Record set —
▬▬▬▬▬▬▬▬▬▬

-- ==== Sys2Proof/Tests/Slice0.lean ====
section
/-! SUPPORT. Tests of the model's own: the checks of `Instr.wf`, worked examples of the spec, and for every statement with hypotheses a theorem
`witness` (in the namespace of the statement's name) whose states and operands meet them, clause by clause. -/

open Sys2Proof Sys2Proof.Machine

namespace Sys2Proof.Tests

set_option maxRecDepth 100000
set_option Elab.async false

/-! ## States and packets to test with -/

/-- A stack in service: rails up, released, READY, its shipped fuses sensed, every other register at reset. -/
def up : State :=
  ({ State.reset with rails := { vaon := true, vcore := true, vstore := true, vdram := true, vpp := true, vser := true, vserh := true }, pins := { perstN := true },
                      start := { prog := 8 }, fuse := { State.reset.fuse with variantCode := 0x96 } } : State).sets [(GLB_START_STATUS_PHASE, 8)]
def powered (ph prog : Nat) (rgs : List (Nat × BitVec 32)) (s : State) : State :=
  { s with rails := { vaon := true, vcore := true, vstore := true, vdram := true, vpp := true, vser := true, vserh := true }, pins := { perstN := true },
           start := { prog := prog, pgSeen := true }, fuse := { s.fuse with variantCode := 0x96, applied := [(0, 0), (4, 0), (7, 0), (463, 0)] }, regs := (0x20, BitVec.ofNat 32 ph) :: rgs }
/-- OP_SECONDS and PWR_CYCLES as after a power-on. -/
def lit (s : State) : State := { s with recd := { opSec := 16, pwr := 1 } }
/-- The link status registers of dormant ports. -/
def portRegs : List (Nat × BitVec 32) := (List.range 16).flatMap fun p => [(0x10120 + 0x1000 * p, 0x7000), (0x10920 + 0x1000 * p, 0x7000)]
/-- Clock registers of a locked stack. -/
def clkRegs (src pll : BitVec 32) : List (Nat × BitVec 32) := [(0x1000, src), (0x1004, pll), (0x100C, 2), (0x3020, 0x10C00DB)]
/-- Column registers of a calibrated stack. -/
def colRegs : List (Nat × BitVec 32) := ((List.range 16).map fun g => (0xA0040 + 4 * g, 0xC0000000)) ++ (List.range 32).map fun g => (0xA0100 + 4 * g, 0x40004000)
/-- The clocks have locked. -/
def locked (s : State) : State := { s with clk := { p2Step := 7, frcTrim := 0x42, frcTries := 2, wins := [4, 0, 0, 0] } }
/-- Every sensor reads 30 °C. -/
def warm (s : State) : State := { s with thm := { s.thm with sensors := (List.range 84).map fun i => (i, { reading := 120, has := true, maxC := some 30 }), sampling := true } }
/-- Every column is calibrated at 30 °C. -/
def columns (s : State) : State := { s with vcp := { cols := (List.range 32).map fun g => (g, { calTemp := [120, 120, 120, 120] }) } }
/-- P2 has begun. -/
def p2 : State := lit { powered 2 0 [(0x3020, 0x10C00DB), (0xB0010, 0x2000000)] State.reset with clk := { p2Step := 1, frcRunning := true } }
/-- P3 has begun. -/
def p3 : State := lit (locked (powered 3 3 (clkRegs 136777 268439551 ++ portRegs ++ [(0xB0010, 0x2000000)]) State.reset))
/-- P4 has begun. -/
def p4 : State := warm { p3 with start := { prog := 4 }, regs := (0x20, 4) :: p3.regs.drop 1 }
/-- P5 has begun. -/
def p5 : State := columns (warm (lit (locked (powered 5 5 ((0x44, 0x60002000) :: clkRegs 136777 0x1FFFFFFF ++ portRegs ++ colRegs ++ [(0xB0010, 0x2000000), (0xC080C, 0x180000)]) State.reset))))
/-- A stack in service as a start leaves it. -/
def rdy : State :=
  let t := columns (warm (lit (locked (powered 8 8 ([(0x44, 0x60002000)] ++ clkRegs 136777 0x1FFFFFFF ++ [(0x5050, 2), (0x700C, 34816)] ++ portRegs ++ ((List.range 32).map fun c => (0x60004 + 0x1000 * c, 2))
    ++ [(0x80008, 0x400000)] ++ ((List.range 16).map fun k => (0x80100 + 4 * k, BitVec.ofNat 32 (50462976 + 0x4040404 * k))) ++ colRegs ++ [(0xB0010, 0x2000000), (0xC080C, 0x180000)]) State.reset))))
  { t with chan := { t.chan with chans := (List.range 32).map fun c => (c, { heartbeat := true }) }, qos := { d := 6963200, live := true } }
/-- GLB_LOCK set. -/
def lk (s : State) := s.sets [(GLB_LOCK_LOCK, 1)]
/-- The Marl holds these lines. -/
def ln (l : List (Nat × Line)) (s : State) : State := { s with marl := { s.marl with lines := l } }
/-- A dirty line. -/
def dirtyL (n : Nat) : Nat × Line := (n, { st := .dirty, data := List.replicate 64 7, way := 0 })
/-- A clean line. -/
def cleanL (n : Nat) : Nat × Line := (n, { st := .clean, data := List.replicate 64 8, way := 1 })
/-- One ring in a state. -/
def rg (st : Nat) (r : Ring) (n : Nat) (s : State) : State := ({ s with rings := [(n, r)] } : State).sets [(RING_STATUS_STATE n, st)]
/-- An open record of class D in domain 1. -/
def fr (s : State) : State := { s with flt := { s.flt with recs := [(1, { isOpen := true, seq := 9, st := .wait, cls := .d, timerOn := true, timerEnd := some 50 })] } }
/-- A channel’s controller holds this. -/
def ch (n : Nat) (c : Chan) (s : State) : State := { s with chan := { s.chan with chans := mput n c s.chan.chans } }
/-- Every pair open, two ports with roles. -/
def opn (s : State) : State := s.sets [(PORT_ROLE_ROLE 0,4),(PORT_ROLE_ROLE 31,4),(RT_BYP_STATUS_CLOSED, 0)]
/-- Link 0 of a port is in service. -/
def linkUp (p : Nat) (s : State) : State :=
  let t := (opn s).sets [(PORT_LINK_STATUS_STATE p 0, 4),(PORT_LINK_STATUS_WIDTH p 0, 4),(PORT_LINK_STATUS_ACTIVE_MASK p 0,0xFF),(PORT_NEIGH_ID_VALID p 0,1),(PORT_NEIGH_ID_DID p 0, 0x123), (PORT_NEIGH_ID_PORT p 0, 7)]
  t.setLink p 0 { t.link p 0 with rxMask := 0xFF, peerMask := 0xFF, peerInit := [100,100,100,100,100], ownInit := [100,100,100,100,100], sinceVc4 := 4}
/-- The same with its eight lanes locked. -/
def inL0 (p : Nat) (s : State) : State :=
  (List.range 8).foldl (fun t i => (t.sets [(LANE_STATUS_MARKER_LOCK (8*p+i),1),(LANE_STATUS_IN_USE (8*p+i),1),(LANE_STATUS_LOGICAL (8*p+i),i)]).setLane (8*p+i) { t.lane (8*p+i) with squelch := false }) (linkUp p s)
/-- The bytes of a training marker. -/
def tm (typ lg : Nat) (did port : Nat) : List (BitVec 8) :=
  let b : List (BitVec 8) := [0x4B, 0x1D, 0xB4, 0xE2, BitVec.ofNat 8 typ, BitVec.ofNat 8 lg, 0x24, BitVec.ofNat 8 port, BitVec.ofNat 8 did, BitVec.ofNat 8 (did/256)] ++ List.replicate 18 0
  b ++ leBytes 4 (crc32c b)
/-- A packet. -/
def pk (o : BitVec 8) (len : Nat) (dst src : BitVec 18) (addr : Nat) (payload : List (BitVec 8)) (sub : BitVec 8 := 0) : Packet :=
  { hdr := { opc := o, subop := sub, status := 0, label := 1, tag := 7, len := BitVec.ofNat 13 len, dst := dst, src := src, hops := 0, age := 0, flags := 0, addr := BitVec.ofNat 64 addr, rsv := 0}, payload := payload }
def wireOf (s : State) (p seq kind : Nat) (content : List (BitVec 8)) : List (BitVec 8) :=
  let pre := crcPrefix seq kind (s.fld (PORT_NEIGH_ID_DID p 0)) (s.fld (PORT_NEIGH_ID_LINK p 0)) (s.fld (PORT_NEIGH_ID_PORT p 0))
  let t := (List.range 8).foldl (fun t i => t.setLane (8*p+i) { t.lane (8*p+i) with scrTx := (s.lane (8*p+i)).scrRx }) s
  ((t.putFlit p 0 (flitBytes pre content true)).link p 0).lastWire
/-- Port 31 is a host port in service and no access window is enforced. -/
def host (s : State) : State :=
  let t := (linkUp 31 s).sets [(PORT_ROLE_ROLE 31, 1),(PORT_NEIGH_ID_KIND 31 0, 1),(PORT_NEIGH_ID_ECHO_OK 31 0, 1),(RT_ACW_CTL_ENFORCE,0)]
  t.setLink 31 0 { t.link 31 0 with partnerLcf := true }
/-- A clean line with data. -/
def X : Line := {st := .clean, data := leBytes 64 0x1122334455667788, way := 2}
/-- A stack that serves local requests and holds line 64. -/
def lc : State := ln [(64, X)] (host rdy)
/-- Engine 0 is on. -/
def fo (s : State) : State := s.sets [(FOX_CTL_ENABLE 0, 1)]
/-- A ring in a state with its sizes and endpoints. -/
def rgs (n st : Nat) (r : Ring) (s : State) : State := (rg st r n s).sets [(RING_CFG_SQ_SIZE n, 16), (RING_CFG_CQ_SIZE n, 12), (RING_EID n, 31), (RING_CQ_EID n, 31)]
/-- An MREG_WR of one register. -/
def mw (a v : Nat) := pk 0x31 4 0x3F 31 a (leBytes 4 v)
/-- An access of a stage. -/
def acc : Acc := { op := .rd, kind := 0, eid := 31, addr := 0x2000, len := 64 }
/-- An outstanding request. -/
def q (o : BitVec 8) (t : BitVec 16) (own : Owner) : OutReq := { tag := t, pkt := { pk o 0 31 0x3F 0x2000 [] with hdr := {(pk o 0 31 0x3F 0x2000 []).hdr with tag := t}}, owner := own }
/-- A run with one access outstanding. -/
def g0 : Run := { job := 5, lo := 0, hi := 1, pos := 0, opened := [(7, acc)], nextAcc := 8 }
/-- Engine 3 runs a stage, with these requests outstanding. -/
def eg (qs : List OutReq) (s : State) : State := { s with fox := { s.fox with outs := qs, engines := [(3, { st := .run, run := some g0 })], jobs := [{ id := 5, ring := some 1, label := 0, ops := [(1, 0)], payload := [] }] } }
/-- A response. -/
def rs (o : BitVec 8) (t : BitVec 16) (st : BitVec 8) (pl : List (BitVec 8)) : Packet := { hdr := { (pk o pl.length 0x3F 31 0 pl).hdr with tag := t, status := st }, payload := pl }
/-- The header of a descriptor. -/
def hd (ops : List (Nat × Nat)) (n : Nat) : List (BitVec 8) :=
  leBytes 2 77 ++ [0, 1, BitVec.ofNat 8 ops.length, 0] ++ leBytes 2 n ++ ((ops.map fun o => BitVec.ofNat 8 o.1) ++ List.replicate (8 - ops.length) 0) ++ ((ops.flatMap fun o => leBytes 2 o.2) ++ List.replicate (16 - 2 * ops.length) 0) ++ List.replicate 32 0
/-- A descriptor. -/
def dsc (job : Nat) (ops : List (Nat × Nat)) (pl : List (BitVec 8)) : Desc := { job := job, hdr := hd ops pl.length, payload := pl, sqHead := 3 }
/-- Ring 0 holds one operation that can start. -/
def r0 (op : Nat) (pl : List (BitVec 8)) (s : State) : State := rgs 0 1 { descs := [dsc 9 [(op, 0)] pl] } s
/-- That operation’s descriptor. -/
def d0 (op : Nat) (pl : List (BitVec 8)) : Desc := dsc 9 [(op, 0)] pl
/-- A location operand. -/
def loc (addr kind eid : Nat) : List (BitVec 8) := leBytes 8 addr ++ leBytes 3 eid ++ [BitVec.ofNat 8 kind] ++ List.replicate 4 0
/-- The head of a stage operand. -/
def head (spread flags dt : Nat) : List (BitVec 8) := [BitVec.ofNat 8 spread, BitVec.ofNat 8 flags, BitVec.ofNat 8 dt, 0, 0, 0, 0, 0]
/-- Zero bytes. -/
def z (n : Nat) : List (BitVec 8) := List.replicate n 0
/-- A job with one stage. -/
def jb (op : Nat) (o : List (BitVec 8)) : Job := { id := 5, ring := some 1, label := 1, ops := [(BitVec.ofNat 8 op, 0)], payload := o, engines := [3] }
/-- The run of a part. -/
def rn (hi pos round : Nat) : Run := { job := 5, lo := 0, hi := hi, pos := pos, round := round }
/-- Engine 3 runs a part of a job of ring 1. -/
def eng (j : Job) (r : Run) (s : State) : State :=
  let t := (rgs 1 1 { descs := [{ job := 5, hdr := hd [(j.op, 0)] j.payload.length, payload := j.payload, sqHead := 1, st := .running }] } s)
  { t with fox := { t.fox with engines := [(3, { st := .run, run := some r })], jobs := [j] } }.sets [(FOX_CTL_ENABLE 3, 1)]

▬▬▬▬▬▬▬▬▬▬

Task brief — Produce a word-for-word copy of everything above from the line holding "def opn (s : State)" down to the line holding "def pk (o : BitVec", with both of those lines kept.

Exercise answer —
def opn (s : State) : State := s.sets [(PORT_ROLE_ROLE 0,4),(PORT_ROLE_ROLE 31,4),(RT_BYP_STATUS_CLOSED, 0)]
/-- Link 0 of a port is in service. -/
def linkUp (p : Nat) (s : State) : State :=
  let t := (opn s).sets [(PORT_LINK_STATUS_STATE p 0, 4),(PORT_LINK_STATUS_WIDTH p 0, 4),(PORT_LINK_STATUS_ACTIVE_MASK p 0,0xFF),(PORT_NEIGH_ID_VALID p 0,1),(PORT_NEIGH_ID_DID p 0, 0x123), (PORT_NEIGH_ID_PORT p 0, 7)]
  t.setLink p 0 { t.link p 0 with rxMask := 0xFF, peerMask := 0xFF, peerInit := [100,100,100,100,100], ownInit := [100,100,100,100,100], sinceVc4 := 4}
/-- The same with its eight lanes locked. -/
def inL0 (p : Nat) (s : State) : State :=
  (List.range 8).foldl (fun t i => (t.sets [(LANE_STATUS_MARKER_LOCK (8*p+i),1),(LANE_STATUS_IN_USE (8*p+i),1),(LANE_STATUS_LOGICAL (8*p+i),i)]).setLane (8*p+i) { t.lane (8*p+i) with squelch := false }) (linkUp p s)
/-- The bytes of a training marker. -/
def tm (typ lg : Nat) (did port : Nat) : List (BitVec 8) :=
  let b : List (BitVec 8) := [0x4B, 0x1D, 0xB4, 0xE2, BitVec.ofNat 8 typ, BitVec.ofNat 8 lg, 0x24, BitVec.ofNat 8 port, BitVec.ofNat 8 did, BitVec.ofNat 8 (did/256)] ++ List.replicate 18 0
  b ++ leBytes 4 (crc32c b)
/-- A packet. -/
def pk (o : BitVec 8) (len : Nat) (dst src : BitVec 18) (addr : Nat) (payload : List (BitVec 8)) (sub : BitVec 8 := 0) : Packet :=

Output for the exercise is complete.